I'm sure they thought it was funny, too.


----------



## uberboy1212 (Jan 10, 2017)

Cheap bastards. I can understand not tipping on UE since they encourage no tipping. Not tipping on any other platform is just ridiculous. I rarely order food or go to dine in restaurants because I know I have to tip. If you can order food the. You can tip at least a dollar. That's cool you get $6.00 per order though. They dropped it to $5.50 in my area


----------



## iilee (Sep 5, 2016)

You know where they live. Throw a brick through their window.


----------



## Charles Bobdickson (Jul 22, 2017)

iilee said:


> You know where they live. Throw a brick through their window.

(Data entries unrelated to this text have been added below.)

theorem ackPoll_cases (c : Config) (n : Nat) (b : Bus) :
    (∃ j, j < n ∧ (ackPoll c n b).1 = true ∧ Took b (List.replicate j true ++ [false]) (ackPoll c n b).2) ∨
      ((ackPoll c n b).1 = false ∧ Took b (List.replicate n true) (ackPoll c n b).2) := by
  induction n generalizing b with
  | zero => exact .inr ⟨rfl, .nil rfl⟩
  | succ n ih =>
    have ht := sample_took b
    rw [ackPoll]
    split <;> rename_i b1 h <;> rw [h] at ht
    · exact .inl ⟨0, by omega, rfl, ht⟩
    · obtain ⟨j, hj, h1, h2⟩ | ⟨h1, h2⟩ := ih (b1.act (.hold c.tAckPoll))
      · exact .inl ⟨j + 1, by omega, h1, ht.trans (h2.congr (Bus.act_samples _ _).symm rfl)⟩
      · exact .inr ⟨h1, ht.trans (h2.congr (Bus.act_samples _ _).symm rfl)⟩

/-- `ack_or_abort()`, for every oracle (R114). -/
theorem ackOrAbort_cases (c : Config) (b : Bus) :
    (∃ j, j < c.ackPollMax ∧ (ackOrAbort c b).1 = .ok () ∧ Took b (List.replicate j true ++ [false]) (ackOrAbort c b).2) ∨
      ((ackOrAbort c b).1 = .err (ackFailStatus c) ∧ Took b (List.replicate c.ackPollMax true) (ackOrAbort c b).2) := by
  have hp := ackPoll_cases c c.ackPollMax (b.acts [.sdaRelease, .sclDrive true])
  rw [ackOrAbort, slaveAck]
  generalize ackPoll c c.ackPollMax (b.acts [.sdaRelease, .sclDrive true]) = p at hp
  obtain ⟨acked, b1⟩ := p
  obtain ⟨j, hj, h1, h2⟩ | ⟨h1, h2⟩ := hp <;> simp only at h1 <;> subst h1
  · exact .inl ⟨j, hj, rfl, h2.congr (Bus.acts_samples _ _).symm (Bus.act_samples _ _)⟩
  · exact .inr ⟨rfl, h2.congr (Bus.acts_samples _ _).symm (by simp)⟩

/-! ## Bytes sent -/

theorem sendBytes_acked (c : Config) (bytes : List Byte) (b : Bus) (l rest : List Level)
    (hl : AckSlots c bytes.length l) (h : b.samples = l ++ rest) :
    ∃ b', sendBytes c bytes b = (.ok (), b') ∧ b'.samples = rest := by
  induction bytes generalizing b l with
  | nil => simp only [List.length_nil, AckSlots] at hl; subst hl; exact ⟨b, rfl, by simpa using h⟩
  | cons v bytes ih =>
    obtain ⟨j, l', hj, rfl, hl'⟩ := hl
    obtain ⟨b1, h1, hs⟩ := ackOrAbort_acked c j (writeByte c v b) (l' ++ rest) (by simpa using h) hj
    rw [sendBytes, h1]
    exact ih b1 l' hl' hs

theorem sendBytes_failed (c : Config) (bytes : List Byte) (b : Bus) (l rest : List Level)
    (hl : AckFails c bytes.length l) (h : b.samples = l ++ rest) :
    ∃ b', sendBytes c bytes b = (.err (ackFailStatus c), b') ∧ b'.samples = rest := by
  obtain ⟨k, pre, hk, hpre, rfl⟩ := hl
  induction bytes generalizing b k pre with
  | nil => simp at hk
  | cons v bytes ih =>
    cases k with
    | zero =>
      simp only [AckSlots] at hpre
      subst hpre
      obtain ⟨b1, h1, hs⟩ := ackOrAbort_missed c (writeByte c v b) rest (by simpa using h)
      exact ⟨b1, by rw [sendBytes, h1], hs⟩
    | succ k =>
      obtain ⟨j, l', hj, rfl, hl'⟩ := hpre
      obtain ⟨b1, h1, hs⟩ := ackOrAbort_acked c j (writeByte c v b) (l' ++ List.replicate c.ackPollMax true ++ rest)
        (by simpa using h) hj
      rw [sendBytes, h1]
      exact ih b1 k l' (by simpa using hk) hl' hs
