-- ==== Sys2Proof/Laws/Exec.lean ====
section
/-! SUPPORT. What every operation above the primitives has in common: it is one run of a program on the lines, and the
event trace only grows. -/

namespace Sys2Proof.Machine

open Sys2Proof

/-- The bus after an operation above the primitives is the bus after a run of its program. -/
theorem exec_runs_program (i : Instr) (s t : State) (hp : i.isPrimitive = false) (h : exec i s = .next t) :
    ∃ (α : Type) (p : Prog α), t.bus = (runLine s.cfg p s.bus).2 := by
  cases i <;> simp [Instr.isPrimitive] at hp <;>
    simp only [exec, execWriteRegister, execReadRegister, execWriteRegisterBurst, execReadRegisterBurst, execSetBits,
      execClearBits, execInit, execSoftReset, execAntennaOn, execAntennaOff, execCalculateCRC, execCommunicate,
      execTransceive, execRequestA, execWakeupA, execIsNewCardPresent, execSelect, execReadCardSerial, execDiscoverUid] at h
  all_goals (repeat' split at h)
  all_goals simp at h
  all_goals subst h
  all_goals first
    | exact ⟨_, _, rfl⟩
    | (rename_i e; exact ⟨_, _, by rw [e]; rfl⟩)

/-- A run of a program only adds events. -/
theorem runLine_events {α : Type} (c : Config) (p : Prog α) (b : Bus) :
    ∃ es, (runLine c p b).2.events = es ++ b.events := by
  refine runLine_rel c (fun b b' => ∃ es, b'.events = es ++ b.events) (fun b => ⟨[], rfl⟩) ?_ ?_ ?_ ?_ ?_ ?_ p b
  · rintro b1 b2 b3 ⟨e, h⟩ ⟨e', h'⟩
    exact ⟨e' ++ e, by rw [h', h]; simp⟩
  · intro a b
    obtain ⟨r, -, h, -⟩ := readRegister_cases c a b
    exact ⟨[_], h⟩
  · intro a v b
    obtain ⟨r, -, h, -⟩ := writeRegister_cases c a v b
    exact ⟨[_], h⟩
  · intro a bytes b
    by_cases hb : bytes = []
    · subst hb; exact ⟨[], by simp [writeRegisterBurst]⟩
    · obtain ⟨r, -, h, -⟩ := writeRegisterBurst_cases c a bytes b hb
      exact ⟨[_], h⟩
  · intro a n b
    by_cases hn : n = 0
    · subst hn; exact ⟨[], by simp [readRegisterBurst]⟩
    · obtain ⟨r, -, -, h, -⟩ := readRegisterBurst_cases c a n b hn
      exact ⟨[_], h⟩
  · intro us b
    exact ⟨[_], rfl⟩

/-- A run of a program is brought about by exactly the samples it takes. -/
theorem runLine_brings {α : Type} (c : Config) (p : Prog α) (b : Bus) :
    ∃ es l, (runLine c p b).2.events = es.reverse ++ b.events ∧ Brings c es l ∧ Took b l (runLine c p b).2 := by
  refine runLine_rel c (fun b b' => ∃ es l, b'.events = es.reverse ++ b.events ∧ Brings c es l ∧ Took b l b')
    (fun b => ⟨[], [], rfl, rfl, Took.nil rfl⟩) ?_ ?_ ?_ ?_ ?_ ?_ p b
  · rintro b1 b2 b3 ⟨es, l, h1, h2, h3⟩ ⟨es', l', h1', h2', h3'⟩
    exact ⟨es ++ es', l ++ l', by rw [h1', h1]; simp, h2.append h2', h3.trans h3'⟩
  · intro a b
    obtain ⟨r, -, h, l, h1, h2⟩ := readRegister_cases c a b
    exact ⟨[_], l, h, ⟨l, [], h1, rfl, by simp⟩, h2⟩
  · intro a v b
    obtain ⟨r, -, h, l, h1, h2⟩ := writeRegister_cases c a v b
    exact ⟨[_], l, h, ⟨l, [], h1, rfl, by simp⟩, h2⟩
  · intro a bytes b
    by_cases hb : bytes = []
    · subst hb; exact ⟨[], [], by simp [writeRegisterBurst], rfl, Took.nil (by simp [writeRegisterBurst])⟩
    · obtain ⟨r, -, h, l, h1, h2⟩ := writeRegisterBurst_cases c a bytes b hb
      exact ⟨[_], l, h, ⟨l, [], h1, rfl, by simp⟩, h2⟩
  · intro a n b
    by_cases hn : n = 0
    · subst hn; exact ⟨[], [], by simp [readRegisterBurst], rfl, Took.nil (by simp [readRegisterBurst])⟩
    · obtain ⟨r, -, -, h, l, h1, h2⟩ := readRegisterBurst_cases c a n b hn
      exact ⟨[_], l, h, ⟨l, [], h1, rfl, by simp⟩, h2⟩
  · intro us b
    exact ⟨[.hold us], [], rfl, ⟨[], [], rfl, rfl, rfl⟩, Took.nil rfl⟩

end Sys2Proof.Machine
end

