/-! ## The next frame of a point, and what ends `select` there -/

/-- The next frame of a point is the one the loop sends: the SELECT after the co-processor has given its CRC (R166). -/
theorem nextFrame_point {p : SelPoint} {buf : List Byte} (c : Config) (hb : p.InBuffer buf) (y : CrcRun)
    (hy : p.crcReady c y) (es : List RegEvent) :
    ∃ f : SelFrame, runReg c (nextFrameProg c buf p.known) (p.crcEvents c y ++ es) = some (.ok f, es) ∧
      slice f.buf 0 f.used = p.send y ∧ f.lastBits = p.lastBits ∧ (slice f.buf f.rIdx f.rCap).length = p.room ∧
      (32 ≤ p.known → f.rIdx = 6 ∧ f.buf.length = 9) := by
  by_cases hk : p.known < 32
  · obtain ⟨h1, h2, h3⟩ := probeFrame_point p buf hb hk
    rw [SelPoint.crcEvents, SelPoint.send, SelPoint.lastBits, SelPoint.room, if_pos hk, if_pos hk, if_pos hk, if_pos hk,
      nextFrameProg, if_neg (by omega)]
    exact ⟨_, rfl, h1, h2, h3, fun h => absurd hk (by omega)⟩
  · obtain ⟨n1, b0, b1, b2, b3, r6, r7, r8, h, rfl⟩ := hb
    have h7 : slice (selectBuffer [p.sel, n1, b0, b1, b2, b3, r6, r7, r8]) 0 7 = p.select7 := by
      simp only [SelPoint.select7, SelPoint.card, h]; rfl
    rw [SelPoint.crcEvents, SelPoint.send, SelPoint.lastBits, SelPoint.room, if_neg hk, if_neg hk, if_neg hk, if_neg hk,
      nextFrameProg, if_pos (by omega), h7, runReg_try (runReg_calculateCRC c p.select7 y es (hy (by omega)))]
    refine ⟨_, rfl, ?_, rfl, rfl, fun _ => ⟨rfl, rfl⟩⟩
    simp only [SelPoint.select7, SelPoint.card, h]; rfl

/-- What the exchange of a frame raises, a collision apart, `select` passes up with the record as it is (R169). -/
theorem SelPoint.prog_raises {p : SelPoint} {buf : List Byte} {c : Config} (total fuel left : Nat) (hb : p.InBuffer buf)
    {y : CrcRun} (hy : p.crcReady c y) {es : List RegEvent} {st : Status} (h1 : st ≠ .ok) (h2 : st ≠ .collision)
    (ht : ∀ recv : List Byte, recv.length = p.room →
      runReg c (exchangeProg c c.cmd.transceive c.waitMaskTransceive (p.send y) (some p.lastBits) (some recv) p.lastBits) es =
        some (.err st, [])) :
    runReg c (p.prog c total (fuel + 1) left buf) (p.crcEvents c y ++ es) = some ((p.uid, st), []) := by
  obtain ⟨f, e1, e2, e3, e4, -⟩ := nextFrame_point c hb y hy es
  have hl : runReg c (antiCollision c (fuel + 1) buf p.known) (p.crcEvents c y ++ es) = some (.err st, []) := by
    rw [antiCollision, runReg_try e1, e2, e3]
    refine (runReg_seq (runReg_communicate_err (ht _ e4))).trans ?_
    cases st <;> first | rfl | exact absurd rfl h1 | exact absurd rfl h2
  rw [SelPoint.prog, runReg_seq hl]
  rfl
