-- ==== Sys2Proof/Tests/Slice0.lean ====
section
/-! SUPPORT. Tests: ill-formed operations are refused, hand-written records and frames decode, one step of each operation
against the vectors of spec/95_test_vectors.md (the numbers V<n> and P<n> below), and for every statement with hypotheses
a concrete state and operands that meet them. -/

namespace Sys2Proof.Tests

open Sys2Proof Sys2Proof.Machine

/-! ## Helpers -/

/-- The default configuration, by a short name. -/
abbrev dc : Config := Config.default

/-- The reset state with samples to come, under a configuration. -/
def ready (c : Config) (l : List Level) : State :=
  { State.reset with cfg := c, bus := { Bus.reset with samples := l } }

/-- The reset state with samples to come. -/
def onSamples (l : List Level) : State := ready dc l

/-- The reset state with the samples that bring the events about, each slot acknowledged on its first sample. -/
def onEvents (es : List RegEvent) : State := onSamples (es.flatMap (promptSamples dc))

/-- The operation goes on to a state with the property. -/
def goesTo (i : Instr) (s : State) (p : State → Bool) : Bool :=
  match exec i s with
  | .next t => p t
  | .fault _ => false
  | .refused _ => false

/-- The operation, its oracle bringing the events about, does exactly those and answers. -/
def does (i : Instr) (es : List RegEvent) (a : Answer) : Bool :=
  goesTo i (onEvents es) fun t => t.answer == some a && t.bus.events == es.reverse && t.bus.samples == []

/-- The line actions of the operation on these samples, its answer, and how many samples are left. -/
def acts (i : Instr) (l : List Level) (done : List LineAction) (a : Answer) (left : Nat) : Bool :=
  goesTo i (onSamples l) fun t => t.bus.trace == done.reverse && t.answer == some a && t.bus.samples.length == left

/-- The line actions and microseconds of the operation, and its answer. -/
def costs (i : Instr) (l : List Level) (actions micros : Nat) (a : Answer) : Bool :=
  goesTo i (onSamples l) fun t =>
    t.bus.trace.length == actions && minMicros t.bus.trace == micros && t.answer == some a

/-- The answer of an operation without a value. -/
abbrev only (st : Status) : Answer := .status st .empty

/-! ## Ill-formed operations -/

theorem too_long (n : Nat) (h : 65536 ≤ n) : fitsRecord (List.replicate n 0) = false := by
  simp [fitsRecord, h]

theorem test_wf_burst_too_long : (Instr.writeRegisterBurst 0 (List.replicate 65536 0)).wf = false :=
  too_long _ (Nat.le_refl _)

theorem test_wf_buffer_too_long : (Instr.readRegisterBurst 0 1 (List.replicate 65536 0) 0).wf = false := by
  rw [Instr.wf, too_long _ (Nat.le_refl _), Bool.false_and]

theorem test_wf_count_beyond_buffer : (Instr.readRegisterBurst 0 3 [0, 0] 0).wf = false := by decide

theorem test_wf_crc_data_too_long : (Instr.calculateCRC (List.replicate 65536 0)).wf = false :=
  too_long _ (Nat.le_refl _)

theorem test_wf_send_too_long : (Instr.communicate 0xC 0x30 (List.replicate 65536 0) none none 0 false).wf = false := by
  rw [Instr.wf, too_long _ (Nat.le_refl _), Bool.false_and]

theorem test_wf_recv_too_long :
    (Instr.communicate 0xC 0x30 [] none (some (List.replicate 65536 0)) 0 false).wf = false := by
  rw [Instr.wf, Option.all_some, too_long _ (Nat.le_refl _), Bool.and_false]

theorem test_wf_transceive_send : (Instr.transceive (List.replicate 65536 0) none none 0 false).wf = false := by
  rw [Instr.wf, too_long _ (Nat.le_refl _), Bool.false_and]

theorem test_wf_transceive_recv : (Instr.transceive [] none (some (List.replicate 65536 0)) 0 false).wf = false := by
  rw [Instr.wf, Option.all_some, too_long _ (Nat.le_refl _), Bool.and_false]

theorem test_wf_uid_bytes : (Instr.select ⟨4, [1, 2, 3, 4], 0⟩ 0).wf = false := by decide
theorem test_wf_uid_size : (Instr.select ⟨256, List.replicate 10 0, 0⟩ 0).wf = false := by decide
theorem test_wf_known : (Instr.select ⟨4, List.replicate 10 0, 0⟩ 256).wf = false := by decide

/-- 42_reader_control.md R146, 60_exceptions.md R203: what a configuration does not admit. -/
theorem test_not_admitted :
    (Instr.readRegisterBurst 0 3 [0, 0] 0).admitted dc = false ∧ (Instr.calculateCRC (List.replicate 65 0)).admitted dc = false ∧
    (Instr.communicate 0x3 0x30 [] none none 0 false).admitted dc = false ∧
    (Instr.communicate 0xC 0x30 (List.replicate 65 0) none none 0 false).admitted dc = false ∧
    (Instr.transceive (List.replicate 65 0) none none 0 false).admitted dc = false ∧
    (Instr.select ⟨4, [1], 0⟩ 0).admitted dc = false := by decide +kernel

/-! ## Decoding -/

/-- The primitives' records (30_encoding.md R77, log 1). -/
theorem test_decode_primitives :
    decode [0x00] = .ok .start ∧ decode [0x01] = .ok .stop ∧ decode [0x02, 0xA5] = .ok (.writeByte 0xA5) ∧
    decode [0x03] = .ok .readByte ∧ decode [0x04] = .ok .masterAck ∧ decode [0x05] = .ok .masterNotAck ∧
    decode [0x06] = .ok .slaveAck := by decide +kernel

/-- The register operations' records. -/
theorem test_decode_register :
    decode [0x07, 0x01, 0x0F] = .ok (.writeRegister 0x01 0x0F) ∧ decode [0x08, 0x37] = .ok (.readRegister 0x37) ∧
    decode [0x09, 0x09, 0x00, 0x02, 0x93, 0x20] = .ok (.writeRegisterBurst 0x09 [0x93, 0x20]) ∧
    decode [0x0A, 0x09, 0x00, 0x03, 0x00, 0x03, 0x0B, 0x00, 0x00, 0x04] =
      .ok (.readRegisterBurst 0x09 3 [0x0B, 0x00, 0x00] 4) ∧
    decode [0x0B, 0x0D, 0x80] = .ok (.setBits 0x0D 0x80) ∧ decode [0x0C, 0x14, 0x03] = .ok (.clearBits 0x14 0x03) := by
  decide +kernel

/-- The reader-control operations' records. -/
theorem test_decode_reader :
    decode [0x0D] = .ok .init ∧ decode [0x0E] = .ok .softReset ∧ decode [0x0F] = .ok .antennaOn ∧
    decode [0x10] = .ok .antennaOff ∧ decode [0x11, 0x00, 0x02, 0x93, 0x20] = .ok (.calculateCRC [0x93, 0x20]) ∧
    decode [0x12, 0x08, 0x30, 0x00, 0x00, 0xFF, 0x00, 0x07, 0x01] =
      .ok (.communicate 0x8 0x30 [] none none 7 true) ∧
    decode [0x13, 0x00, 0x01, 0x26, 0x07, 0x01, 0x00, 0x02, 0x00, 0x00, 0x00, 0x00] =
      .ok (.transceive [0x26] (some 7) (some [0x00, 0x00]) 0 false) := by decide +kernel

/-- The discovery operations' records. -/
theorem test_decode_discovery :
    decode [0x14] = .ok .requestA ∧ decode [0x15] = .ok .wakeupA ∧ decode [0x16] = .ok .isNewCardPresent ∧
    decode [0x17, 0x04, 0xDE, 0xAD, 0xBE, 0xEF, 0, 0, 0, 0, 0, 0, 0x08, 0x0C] =
      .ok (.select ⟨4, [0xDE, 0xAD, 0xBE, 0xEF, 0, 0, 0, 0, 0, 0], 0x08⟩ 12) ∧
    decode [0x18] = .ok .readCardSerial ∧ decode [0x19] = .ok .discoverUid := by decide +kernel

/-- Records that are no operation, each by its name (30_encoding.md R73, R74, 60_exceptions.md R203). -/
theorem test_decode_rejects :
    decode [] = .error .emptyRecord ∧ decode [0x1A] = .error (.unknownOperation 0x1A) ∧
    decode [0x07, 0x01] = .error .truncated ∧ decode [0x00, 0x00] = .error .trailingBytes ∧
    decode [0x07, 0x40, 0x00] = .error (.registerAddress 0x40) ∧
    decode [0x13, 0x00, 0x00, 0x08, 0x00, 0x00, 0x00] = .error (.threeBitField 0x08) ∧
    decode [0x12, 0x10, 0x30, 0x00, 0x00, 0xFF, 0x00, 0x00, 0x00] = .error (.commandByte 0x10) ∧
    decode [0x13, 0x00, 0x00, 0xFF, 0x02, 0x00, 0x00] = .error (.flagByte 0x02) ∧
    decode [0x0A, 0x09, 0x00, 0x02, 0x00, 0x01, 0x0B, 0x00] = .error .bufferTooShort := by decide +kernel

/-- Bits as wire symbols. -/
def wire (bits : List Bool) : List WireSym := bits.map .bit

/-- The bits between start and stop of V10, from 30_encoding.md R66: 01010000 0 00000001 0 00001111 0. -/
theorem test_frame_write :
    decodeFrame (.start :: (wire [false, true, false, true, false, false, false, false, false,
      false, false, false, false, false, false, false, true, false,
      false, false, false, false, true, true, true, true, false] ++ [.stop])) = .ok (0x28, .writeRegister 0x01 0x0F) := by
  decide +kernel

/-- V12, from R67: 01010000 0 00110111 0, then 01010001 0 10010010 1. -/
theorem test_frame_read :
    decodeFrame (.start :: (wire [false, true, false, true, false, false, false, false, false,
      false, false, true, true, false, true, true, true, false] ++ (.stop :: .start ::
      (wire [false, true, false, true, false, false, false, true, false,
      true, false, false, true, false, false, true, false, true] ++ [.stop])))) = .ok (0x28, .readRegister 0x37) := by
  decide +kernel

/-- A burst of two bytes (R68), a register address above 0x3F (R74), no stop. -/
theorem test_frame_others :
    decodeFrame (.start :: (wire [false, true, false, true, false, false, false, false, false,
      false, false, false, false, true, false, false, true, false,
      true, false, false, true, false, false, true, true, false,
      false, false, true, false, false, false, false, false, false] ++ [.stop])) =
        .ok (0x28, .writeRegisterBurst 0x09 [0x93, 0x20]) ∧
    decodeFrame (.start :: (wire [false, true, false, true, false, false, false, false, false,
      false, true, false, false, false, false, false, false, false,
      false, false, false, false, true, true, true, true, false] ++ [.stop])) = .error .unknownFrame ∧
    decodeFrame (.start :: wire [false, true]) = .error .notAFrame := by decide +kernel

/-- The FRAME rows' word for V10's first two bytes: pulses 01010000 0 00000001 0 (R78); what follows is zeros (log 3). -/
theorem test_table_word : decodeTableWord 24 0x14002 = some (.writeRegister 0x01 0x00) ∧ decodeTableWord 0 0x40000 = none := by
  decide +kernel

/-- The same word placed with `withFetchWord` runs as the first step after reset. -/
theorem test_fetch_word :
    (match step (State.reset.withFetchWord 24 0x14002) with
      | .next t => t.answer == some (only .error) && t.calls == []
      | .fault _ => false
      | .refused _ => false) = true := by decide +kernel

/-! ## Bus primitives -/

/-- V1 -/
theorem test_start : acts .start []
    [.sdaDrive true, .sclDrive true, .hold 5, .sdaDrive false, .hold 5, .sclDrive false] .done 0 = true := by decide +kernel

/-- V2 -/
theorem test_stop : acts .stop []
    [.sclDrive false, .sdaDrive false, .hold 5, .sclDrive true, .sdaDrive true, .hold 5] .done 0 = true := by decide +kernel

/-- V3 -/
theorem test_writeByte : acts (.writeByte 0xA5) []
    [.sdaDrive true, .sclDrive true, .hold 5, .sclDrive false, .hold 5, .sdaDrive false, .sclDrive true, .hold 5,
    .sclDrive false, .hold 5, .sdaDrive true, .sclDrive true, .hold 5, .sclDrive false, .hold 5, .sdaDrive false,
    .sclDrive true, .hold 5, .sclDrive false, .hold 5, .sdaDrive false, .sclDrive true, .hold 5, .sclDrive false,
    .hold 5, .sdaDrive true, .sclDrive true, .hold 5, .sclDrive false, .hold 5, .sdaDrive false, .sclDrive true,
    .hold 5, .sclDrive false, .hold 5, .sdaDrive true, .sclDrive true, .hold 5, .sclDrive false, .hold 5] .done 0 = true := by decide +kernel
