-- ==== Sys2Proof/Decode.lean ====
section
/-! DEFINITION. Command words to commands and back (30_encoding.md R63–R71). -/

namespace Sys2Proof

/-- OP, bits 3:0 (R64). -/
def fieldOp (w : Word) : BitVec 4 := w.extractLsb' 0 4

/-- RSV0, bits 7:4, "reserved, must be 0" (R64). -/
def fieldRsv0 (w : Word) : BitVec 4 := w.extractLsb' 4 4

/-- LEN, bits 13:8 (R64). -/
def fieldLen (w : Word) : BitVec 6 := w.extractLsb' 8 6

/-- RSV1, bits 31:14, "reserved, must be 0" (R64). -/
def fieldRsv1 (w : Word) : BitVec 18 := w.extractLsb' 14 18

/-- Why a word is ILLEGAL. Both names lead to the one error IllegalCommand (60_exceptions.md R136). -/
inductive Illegal where
  /-- "A word with any bit of RSV0 (bits 7:4) or RSV1 (bits 31:14) set decodes to ILLEGAL, whatever its OP" (R69). -/
  | reservedBits
  /-- "OP values 0x0 and 0x7 to 0xF are reserved" (R68). -/
  | reservedOp
deriving DecidableEq, Repr

/-- What Decode returns: a command, or ILLEGAL with its reason (R67). -/
inductive Decoded where
  | instr (i : Instr)
  | illegal (why : Illegal)
deriving DecidableEq, Repr

/-- `Decode(w)`, "a total function from 32-bit words to commands" (R67). -/
def decode (w : Word) : Decoded :=
  if fieldRsv1 w ≠ 0 ∨ fieldRsv0 w ≠ 0 then .illegal .reservedBits
  else
    match (fieldOp w).toNat with
    | 1 => .instr (.keyInit (fieldLen w).toNat)
    | 2 => .instr (.encBlock (fieldLen w).toNat)
    | 3 => .instr (.decBlock (fieldLen w).toNat)
    | 4 => .instr (.cfbInit (fieldLen w).toNat)
    | 5 => .instr (.cfbEnc (fieldLen w).toNat)
    | 6 => .instr (.cfbDec (fieldLen w).toNat)
    | _ => .illegal .reservedOp

/-- The OP value of a command (R66). -/
def Instr.op : Instr → BitVec 4
  | .keyInit _ => 0x1
  | .encBlock _ => 0x2
  | .decBlock _ => 0x3
  | .cfbInit _ => 0x4
  | .cfbEnc _ => 0x5
  | .cfbDec _ => 0x6

/-- The command word of a well-formed command: RSV1, LEN, RSV0, OP from the top (R64); "The word is `OP | n << 8`" (R72). -/
def encode (i : Instr) : Word := 0#18 ++ BitVec.ofNat 6 i.len ++ 0#4 ++ i.op

/-- The 32-bit word the host would write to CMD for `nbits` table bits of value `w`: the bits above `nbits` are 0. A command is
one 32-bit word (R63), so there is no other byte or word order to lay out. -/
def tableWord (nbits w : Nat) : Word := BitVec.ofNat 32 (w % 2 ^ nbits)

/-- The command this decoder reads from the bits `w` of a row of spec/opcode_table.json. -/
def decodeTableWord (nbits w : Nat) : Option Instr :=
  match decode (tableWord nbits w) with
  | .instr i => some i
  | .illegal _ => none

end Sys2Proof
end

I ran across this comment while trying to decide how to tip my next DD delivery person. Now that I know who you are, I'm not tipping JACK SHIT.


----------



## effortx2 (Jun 21, 2017)

Charles Bobdickson said:


> Well, I gave DD guy $1 tip. He was quite frustrated and proceeded to quiz me and be a &%[email protected]!* for a couple of minutes. I reached to my wallet to add a couple of bucks at one point, but I realized he was being a &%[email protected]!*, so I didn't give anything else.


What are/were your expectations of the delivery?


----------



## PrestonT (Feb 15, 2017)

Charles Bobdickson said:


> Well, I gave DD guy $1 tip. He was quite frustrated and proceeded to quiz me and be a &%[email protected]!* for a couple of minutes. I reached to my wallet to add a couple of bucks at one point, but I realized he was being a &%[email protected]!*, so I didn't give anything else.
> 
> What I learned is that DD needs give customers the option to tip after the delivery instead of asking for it up front. Good luck with your window breaking. People like you are the reason that I use Lyft, not Uber. That delivery guy has you (and your upvoting friends) to thank for his shitty tip... Thanks for the excuse.
> 
> And I reported you for using the web site to advocate violence and vandalism against customers. Have a &%[email protected]!*ing nice day.


There is no call for any discussion except "enjoy" or explaining any issues that arose that affect the timing or quality of your food delivery. I'm glad you didn't come out with more tip money and I DO wish you could add on tip after


----------



## iilee (Sep 5, 2016)

Charles Bobdickson said:


> I ran across this comment while trying to decide how to tip my next DD delivery person. Now that I know who you are, I'm not tipping JACK SHIT.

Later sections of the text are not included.